Contract balances as of December 31, 2022 consist of the following:

Costs incurred on uncompleted contracts            $    3,546,255

Estimated earnings thereon                617,222

Total costs incurred and estimated

earnings thereon                4,163,477

Less billings to date                4,375,617

Net billings in excess of costs and estimated

earnings on uncompleted contracts            $    212,140

As of December 31, 2022, the Company has remaining performance obligations totaling approximately $630,000. Remaining performance obligations represent revenue to be realized from uncompleted tooling contracts awarded to the Company as of December 31, 2022 whose cancellation is not anticipated. Management anticipates revenue from these remaining performance obligations to be recognized during the year ending December 31, 2023.

3.    Inventories

Inventories as of December 31, 2022 consist of the following:

Finished goods            $    2,986,953

Work in progress                1,311,142

Raw materials                2,012,474

Small tools, dies, and supplies             1,362,645        Reserve             (574,584)

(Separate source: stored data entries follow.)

/-- CUE_FIRE (R264, R265, R269, R271): the ID is free and the descriptor enters its submitter's cue queue, unless that is full. -/
def execCueFire (cue : Fin 16384) (s : State) : Host.Outcome State Fault Refusal :=
  if ! s.running then .next s else
  match tabFind s.prm.cues cue.val with
  | none => .next s
  | some c =>
    let i := c.issue cue.val
    let t := s.cycleToFire cue c
    if s.firingFrozen ∨ t.paused ∨ c.ready.isNone ∨ s.cueBehind cue c ∨ ! s.cueRoom c then .next s
    else
      let s1 := (t.setPrm { t.prm with cues := tabErase t.prm.cues cue.val, fired := t.prm.fired ++ [cue.val] }).bump (R.prmCount 0)
      .next ((s1.enqueue i).runQueue (queueOf i.who i.cue)).settleAll

end Sys2Proof.Machine
end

Total inventories            $    7,098,630

4.    Property, plant, and equipment, net

Property, plant and equipment, including both owned assets and assets subject to financing lease liabilities/capital leases, consist of the following as of December 31, 2022:

Building            $    2,511,569

Land                220,000

Leasehold improvements                899,534

Machinery and equipment                18,427,122

Office equipment                737,155

Vehicles                100,786

Construction in progress                1,850,871

Total property, plant, and equipment                24,747,037

Less accumulated depreciation                14,355,187

Property, plant, and equipment, net                $    10,391,850

5.    Debt

The Company has a credit and security agreement with a financial institution covering a revolving line-of-credit and two term loans. The     agreement contains certain restrictive covenants which require the Company to meet certain minimum financial targets and ratios. The agreement also places certain restrictions on capital expenditures, dividends, and consulting fees to Company owners and directors. Debt under the credit and security agreement is collateralized by substantially all Company assets.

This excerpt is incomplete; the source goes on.